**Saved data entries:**
-- ==== Sys2Proof/Laws/Deserializer.lean ====
section
/-! SUPPORT. The deserializer (R141): what one byte does to the partial tree, and that the whole loop keeps the invariant and never
faults. -/

namespace Sys2Proof.Machine

theorem FramesHold.keep {nodes nodes' : List Node} {fs : List Frame} {order leaves : List Nat}
    (h : FramesHold nodes fs order leaves) (k : KeepsTree nodes nodes' order) : FramesHold nodes' fs order leaves := by
  induction h with
  | nil => exact .nil
  | left i nd fs order leaves hi hk _ ih =>
    obtain ⟨nd', h', e⟩ := k i (by simp) nd hi
    exact .left i nd' fs order leaves h' (e.1.trans hk) (ih (k.mono (by simp +contextual)))
  | right i nd T fs order leaves hi hk hT _ ih =>
    obtain ⟨nd', h', e⟩ := k i (by simp) nd hi
    exact .right i nd' T fs order leaves h' (e.1.trans hk) (hT.keep (k.mono (by simp +contextual)))
      (ih (k.mono (by simp +contextual)))

/-- Only the node store, the leaf list, `NINT` and the input port differ. -/
def DesFrom (s t : State) : Prop :=
  ∃ nodes leaves nint inp, t = { s with nodes := nodes, leaves := leaves, nint := nint, inp := inp }

theorem DesFrom.refl (s : State) : DesFrom s s := ⟨s.nodes, s.leaves, s.nint, s.inp, rfl⟩

theorem DesFrom.trans {s t u : State} (h₁ : DesFrom s t) (h₂ : DesFrom t u) : DesFrom s u := by
  obtain ⟨a, b, c, d, rfl⟩ := h₁
  obtain ⟨a', b', c', d', rfl⟩ := h₂
  exact ⟨a', b', c', d', rfl⟩

/-- The bounds on the store (R35, R38, R39) while a tree is read, every count being 0 (D21). -/
structure DesBounds (s : State) : Prop where
  q : s.q = []
  size : s.nodes.length = s.leaves.length + s.nint
  zero : ∀ nd ∈ s.nodes, nd.count = 0
  records : ∀ nd ∈ s.nodes, NodeOk nd
  leafCap : s.leaves.length ≤ s.cfg.leafMax
  nintCap : s.nint ≤ s.cfg.leafMax - 1

/-- A complete tree stands in the store, its nodes and leaves in pre-order (R141). -/
def ReadTree (s : State) (r : Nat) : Prop :=
  ∃ U : Tree, U.idx = r ∧ U.Holds s.nodes ∧ U.indices = List.range s.nodes.length ∧ U.leafIdx = s.leaves

theorem modify_mem {nodes : List Node} {k : Nat} {f : Node → Node} {nd : Node} (h : nd ∈ nodes.modify k f) :
    nd ∈ nodes ∨ ∃ nd', nodes[k]? = some nd' ∧ nd = f nd' := by
  obtain ⟨i, hi, rfl⟩ := List.getElem_of_mem h
  rw [List.length_modify] at hi
  rw [List.getElem_modify]
  split
  · rename_i hk; subst hk; exact .inr ⟨_, List.getElem?_eq_getElem hi, rfl⟩
  · exact .inl (List.getElem_mem hi)

theorem DesBounds.modify {s : State} (h : DesBounds s) (k : Nat) (f : Node → Node)
    (hf : ∀ nd, s.nodes[k]? = some nd → (f nd).count = 0 ∧ NodeOk (f nd)) : DesBounds (setNode k f s) := by
  refine ⟨h.q, by simpa [setNode] using h.size, ?_, ?_, h.leafCap, h.nintCap⟩
  · intro nd hnd
    rcases modify_mem hnd with hnd | ⟨nd', hk, rfl⟩
    · exact h.zero nd hnd
    · exact (hf nd' hk).1
  · intro nd hnd
    rcases modify_mem hnd with hnd | ⟨nd', hk, rfl⟩
    · exact h.records nd hnd
    · exact (hf nd' hk).2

**What you will do:** Copy, without any change, the lines above from the one containing "Node → Node)" to the end, both ends included. Add nothing else.

**Response area:**
theorem DesBounds.modify {s : State} (h : DesBounds s) (k : Nat) (f : Node → Node)
    (hf : ∀ nd, s.nodes[k]? = some nd → (f nd).count = 0 ∧ NodeOk (f nd)) : DesBounds (setNode k f s) := by
  refine ⟨h.q, by simpa [setNode] using h.size, ?_, ?_, h.leafCap, h.nintCap⟩
  · intro nd hnd
    rcases modify_mem hnd with hnd | ⟨nd', hk, rfl⟩
    · exact h.zero nd hnd
    · exact (hf nd' hk).1
  · intro nd hnd
    rcases modify_mem hnd with hnd | ⟨nd', hk, rfl⟩
    · exact h.records nd hnd
    · exact (hf nd' hk).2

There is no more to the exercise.